Return a copy of every line in the records that includes the word "stores".
(Data supplied)
-- ==== Sys2Proof/Laws/Bits.lean ====
section
/-! SUPPORT. Laws of association lists, of tabulated lists and of byte stores: a read after a write, and the canonical form that
every operation over memory keeps. -/

namespace Sys2Proof

theorem tabulateFrom_length {α : Type} (f : Nat → α) (n : Nat) : ∀ start, (tabulateFrom f start n).length = n := by
  induction n with
  | zero => intro start; rfl
  | succ n ih => intro start; simp [tabulateFrom, ih]

@[simp] theorem tabulate_length {α : Type} (n : Nat) (f : Nat → α) : (tabulate n f).length = n := tabulateFrom_length f n 0

theorem tabulateFrom_getElem? {α : Type} (f : Nat → α) (n : Nat) :
    ∀ start k, (tabulateFrom f start n)[k]? = if k < n then some (f (start + k)) else none := by
  induction n with
  | zero => intro start k; simp [tabulateFrom]
  | succ n ih =>
    intro start k
    cases k with
    | zero => simp [tabulateFrom]
    | succ k => simp [tabulateFrom, ih, Nat.add_comm, Nat.add_left_comm]

@[simp] theorem tabulate_getElem? {α : Type} (n : Nat) (f : Nat → α) (k : Nat) : (tabulate n f)[k]? = if k < n then some (f k) else none := by
  simp [tabulate, tabulateFrom_getElem?]

theorem tabulate_getD {α : Type} (n : Nat) (f : Nat → α) (k : Nat) (d : α) : (tabulate n f).getD k d = if k < n then f k else d := by
  rw [List.getD_eq_getElem?_getD, tabulate_getElem?]; split <;> rfl

/-- The word of a lane in words computed lane by lane. -/
theorem laneWord_lanes (f : Nat → Word) (l : Nat) (h : l < 128) : laneWord (lanes f) l = f l := by
  rw [laneWord, lanes, tabulate_getD, if_pos h]

namespace Machine

theorem alookup_ainsert_self {α : Type} (k : Nat) (v : α) (xs : List (Nat × α)) : alookup k (ainsert k v xs) = some v := by
  induction xs with
  | nil => simp [ainsert, alookup]
  | cons x xs ih =>
    obtain ⟨j, w⟩ := x
    simp only [ainsert]
    split
    · simp [alookup]
    · split
      · simp [alookup]
      · rename_i h1 h2; simp [alookup, ih, h2]

theorem alookup_ainsert_of_ne {α : Type} (k j : Nat) (v : α) (xs : List (Nat × α)) (h : k ≠ j) :
    alookup j (ainsert k v xs) = alookup j xs := by
  induction xs with
  | nil => simp [ainsert, alookup, h]
  | cons x xs ih =>
    obtain ⟨i, w⟩ := x
    simp only [ainsert]
    split
    · simp [alookup, h]
    · split
      · rename_i h1 h2; subst h2; simp [alookup, h]
      · simp [alookup, ih]

@[simp] theorem alookup_ainsert {α : Type} (k j : Nat) (v : α) (xs : List (Nat × α)) :
    alookup j (ainsert k v xs) = if k = j then some v else alookup j xs := by
  split
  · rename_i h; subst h; exact alookup_ainsert_self k v xs
  · rename_i h; exact alookup_ainsert_of_ne k j v xs h

theorem agetD_ainsert {α : Type} (d : α) (k j : Nat) (v : α) (xs : List (Nat × α)) :
    agetD d j (ainsert k v xs) = if k = j then v else agetD d j xs := by
  simp only [agetD, alookup_ainsert]; split <;> rfl

theorem alookup_aerase_of_ne {α : Type} (k j : Nat) (xs : List (Nat × α)) (h : k ≠ j) : alookup j (aerase k xs) = alookup j xs := by
  induction xs with
  | nil => rfl
  | cons x xs ih =>
    obtain ⟨i, w⟩ := x
    simp only [aerase]
    split
    · rename_i h1; subst h1; simp [alookup, h]
    · simp [alookup, ih]

theorem alookup_map {α β : Type} (f : Nat → α → β) (k : Nat) (xs : List (Nat × α)) :
    alookup k (xs.map (fun x => (x.1, f x.1 x.2))) = (alookup k xs).map (f k) := by
  induction xs with
  | nil => rfl
  | cons x xs ih =>
    obtain ⟨i, w⟩ := x
    simp only [List.map, alookup]
    split
    · rename_i h; subst h; rfl
    · exact ih

/-! ### Byte stores -/

theorem cellsWfFrom_mono (m : List Host.Cell) (lo lo' : Nat) (h : lo' ≤ lo) (hw : cellsWfFrom lo m = true) : cellsWfFrom lo' m = true := by
  cases m with
  | nil => rfl
  | cons x xs =>
    obtain ⟨k, b⟩ := x
    simp only [cellsWfFrom, Bool.and_eq_true, decide_eq_true_eq] at hw ⊢
    exact ⟨⟨by omega, hw.1.2⟩, hw.2⟩

/-- Below its lower bound a canonical store reads 0. -/
theorem cellsRead_below (m : List Host.Cell) (lo a : Nat) (h : a < lo) (hw : cellsWfFrom lo m = true) : cellsRead a m = 0 := by
  cases m with
  | nil => rfl
  | cons x xs =>
    obtain ⟨k, b⟩ := x
    simp only [cellsWfFrom, Bool.and_eq_true, decide_eq_true_eq] at hw
    have h1 : k ≠ a := by omega
    have h2 : a < k := by omega
    simp [cellsRead, h1, h2]

/-- A written byte keeps the canonical form. -/
theorem cellsWrite_wfFrom (a : Nat) (b : Byte) (m : List Host.Cell) (lo : Nat) (hlo : lo ≤ a) (hw : cellsWfFrom lo m = true) :
    cellsWfFrom lo (cellsWrite a b m) = true := by
  induction m generalizing lo with
  | nil =>
    simp only [cellsWrite]
    split
    · rfl
    · rename_i hb
      simp only [cellsWfFrom, Bool.and_eq_true, decide_eq_true_eq]
      exact ⟨⟨hlo, hb⟩, trivial⟩
  | cons x xs ih =>
    obtain ⟨k, c⟩ := x
    simp only [cellsWfFrom, Bool.and_eq_true, decide_eq_true_eq] at hw
    obtain ⟨⟨hk, hc⟩, hxs⟩ := hw
    simp only [cellsWrite]
    split
    · rename_i ha
      split
      · simp only [cellsWfFrom, Bool.and_eq_true, decide_eq_true_eq]
        exact ⟨⟨hk, hc⟩, hxs⟩
      · rename_i hb
        simp only [cellsWfFrom, Bool.and_eq_true, decide_eq_true_eq]
        exact ⟨⟨hlo, hb⟩, ⟨ha, hc⟩, hxs⟩
    · split
      · rename_i h1 h2
        subst h2
        split
        · exact cellsWfFrom_mono xs (k + 1) lo (by omega) hxs
        · rename_i hb
          simp only [cellsWfFrom, Bool.and_eq_true, decide_eq_true_eq]
          exact ⟨⟨hk, hb⟩, hxs⟩
      · rename_i h1 h2
        simp only [cellsWfFrom, Bool.and_eq_true, decide_eq_true_eq]
        exact ⟨⟨hk, hc⟩, ih (k + 1) (by omega) hxs⟩

/-- A written byte keeps the canonical form of the memory. -/
theorem cellsWrite_wf (a : Nat) (b : Byte) (m : List Host.Cell) (h : Memory.wf m = true) : Memory.wf (cellsWrite a b m) = true :=
  cellsWrite_wfFrom a b m 0 (Nat.zero_le a) h

/-- A written byte string keeps it. -/
theorem cellsWriteN_wf (m : List Host.Cell) (a : Nat) (bs : List Byte) (h : Memory.wf m = true) : Memory.wf (cellsWriteN m a bs) = true := by
  induction bs generalizing m a with
  | nil => exact h
  | cons b bs ih => exact ih _ _ (cellsWrite_wf a b m h)

theorem cells_filter_wfFrom (p : Host.Cell → Bool) (m : List Host.Cell) (lo : Nat) (h : cellsWfFrom lo m = true) :
    cellsWfFrom lo (m.filter p) = true := by
  induction m generalizing lo with
  | nil => rfl
  | cons x xs ih =>
    obtain ⟨k, b⟩ := x
    simp only [cellsWfFrom, Bool.and_eq_true, decide_eq_true_eq] at h
    obtain ⟨⟨hk, hb⟩, hxs⟩ := h
    simp only [List.filter]
    split
    · simp only [cellsWfFrom, Bool.and_eq_true, decide_eq_true_eq]
      exact ⟨⟨hk, hb⟩, ih (k + 1) hxs⟩
    · exact cellsWfFrom_mono _ (k + 1) lo (by omega) (ih (k + 1) hxs)

/-- Zeroing a range keeps it. -/
theorem cellsZero_wf (m : List Host.Cell) (a n : Nat) (h : Memory.wf m = true) : Memory.wf (cellsZero m a n) = true :=
  cells_filter_wfFrom _ m 0 h

/-- Putting cells back keeps it. -/
theorem cellsPlace_wf (m : List Host.Cell) (a n : Nat) (cs : List Host.Cell) (h : Memory.wf m = true) :
    Memory.wf (cellsPlace m a n cs) = true := by
  have key : ∀ (cs : List Host.Cell) (m : List Host.Cell), Memory.wf m = true →
      Memory.wf (cs.foldl (fun m c => if c.1 < n then cellsWrite (a + c.1) c.2 m else m) m) = true := by
    intro cs
    induction cs with
    | nil => intro m h; exact h
    | cons c cs ih =>
      intro m h
      simp only [List.foldl]
      apply ih
      split
      · exact cellsWrite_wf _ _ m h
      · exact h
  exact key cs _ (cellsZero_wf m a n h)

/-- READ AFTER WRITE: the written address reads the byte. -/
theorem cellsRead_write_self (a : Nat) (b : Byte) (m : List Host.Cell) (lo : Nat) (hw : cellsWfFrom lo m = true) :
    cellsRead a (cellsWrite a b m) = b := by
  induction m generalizing lo with
  | nil =>
    simp only [cellsWrite]
    split
    · rename_i h; simp [cellsRead, h]
    · simp [cellsRead]
  | cons x xs ih =>
    obtain ⟨k, c⟩ := x
    simp only [cellsWfFrom, Bool.and_eq_true, decide_eq_true_eq] at hw
    obtain ⟨⟨hk, hc⟩, hxs⟩ := hw
    simp only [cellsWrite]
    split
    · rename_i ha
      split
      · rename_i hb
        have h1 : k ≠ a := by omega
        simp [cellsRead, h1, ha, hb]
      · simp [cellsRead]
    · rename_i ha
      split
      · rename_i h2
        subst h2
        split
        · rename_i hb; rw [hb]; exact cellsRead_below xs (k + 1) k (by omega) hxs
        · simp [cellsRead]
      · rename_i h2
        have h3 : ¬ a < k := ha
        simp [cellsRead, h2, h3, ih (k + 1) hxs]

/-- A write leaves every other address alone. -/
theorem cellsRead_write_of_ne (a a' : Nat) (b : Byte) (m : List Host.Cell) (lo : Nat) (h : a ≠ a') (hw : cellsWfFrom lo m = true) :
    cellsRead a' (cellsWrite a b m) = cellsRead a' m := by
  induction m generalizing lo with
  | nil =>
    simp only [cellsWrite]
    split
    · rfl
    · simp [cellsRead, h]
  | cons x xs ih =>
    obtain ⟨k, c⟩ := x
    simp only [cellsWfFrom, Bool.and_eq_true, decide_eq_true_eq] at hw
    obtain ⟨⟨hk, hc⟩, hxs⟩ := hw
    simp only [cellsWrite]
    split
    · rename_i ha
      split
      · rfl
      · by_cases h1 : a' < a
        · have h2 : k ≠ a' := by omega
          have h3 : a' < k := by omega
          simp [cellsRead, h, h1, h2, h3]
        · simp [cellsRead, h, h1]
    · rename_i ha
      split
      · rename_i h2
        subst h2
        split
        · by_cases h1 : a' < k
          · rw [cellsRead_below xs (k + 1) a' (by omega) hxs]; simp [cellsRead, h, h1]
          · simp [cellsRead, h, h1]
        · simp [cellsRead, h]
      · rename_i h2
        simp only [cellsRead]
        split
        · rfl
        · split
          · rfl
          · exact ih (k + 1) hxs

/-- A written byte string leaves every address outside it alone. -/
theorem cellsRead_writeN_of_out (m : List Host.Cell) (a a' : Nat) (bs : List Byte) (h : a' < a ∨ a + bs.length ≤ a')
    (hw : Memory.wf m = true) : cellsRead a' (cellsWriteN m a bs) = cellsRead a' m := by
  induction bs generalizing m a with
  | nil => rfl
  | cons b bs ih =>
    simp only [List.length_cons] at h
    rw [cellsWriteN, ih _ (a + 1) (by omega) (cellsWrite_wf a b m hw), cellsRead_write_of_ne a a' b m 0 (by omega) hw]

/-- A byte string reads back. -/
theorem cellsReadN_writeN (m : List Host.Cell) (a : Nat) (bs : List Byte) (hw : Memory.wf m = true) :
    cellsReadN (cellsWriteN m a bs) a bs.length = bs := by
  induction bs generalizing m a with
  | nil => rfl
  | cons b bs ih =>
    simp only [List.length_cons, cellsReadN, cellsWriteN]
    rw [cellsRead_writeN_of_out _ (a + 1) a bs (by omega) (cellsWrite_wf a b m hw), cellsRead_write_self a b m 0 hw, ih _ _ (cellsWrite_wf a b m hw)]

/-- Little-endian bytes hold their number. -/
theorem leNat_leBytes (n v : Nat) : leNat (leBytes n v) = v % 256 ^ n := by
  induction n generalizing v with
  | zero => simp [leBytes, leNat, Nat.mod_one]
  | succ n ih =>
    simp only [leBytes, leNat, ih, BitVec.toNat_ofNat]
    show v % 256 + _ = _
    rw [Nat.pow_succ, Nat.mul_comm (256 ^ n) 256, Nat.mod_mul]

@[simp] theorem leBytes_length (n v : Nat) : (leBytes n v).length = n := by
  induction n generalizing v with
  | zero => rfl
  | succ n ih => simp [leBytes, ih]

end Machine

end Sys2Proof
end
(End Data supplied)
> [Exercise solution]
/-! SUPPORT. Laws of association lists, of tabulated lists and of byte stores: a read after a write, and the canonical form that
/-! ### Byte stores -/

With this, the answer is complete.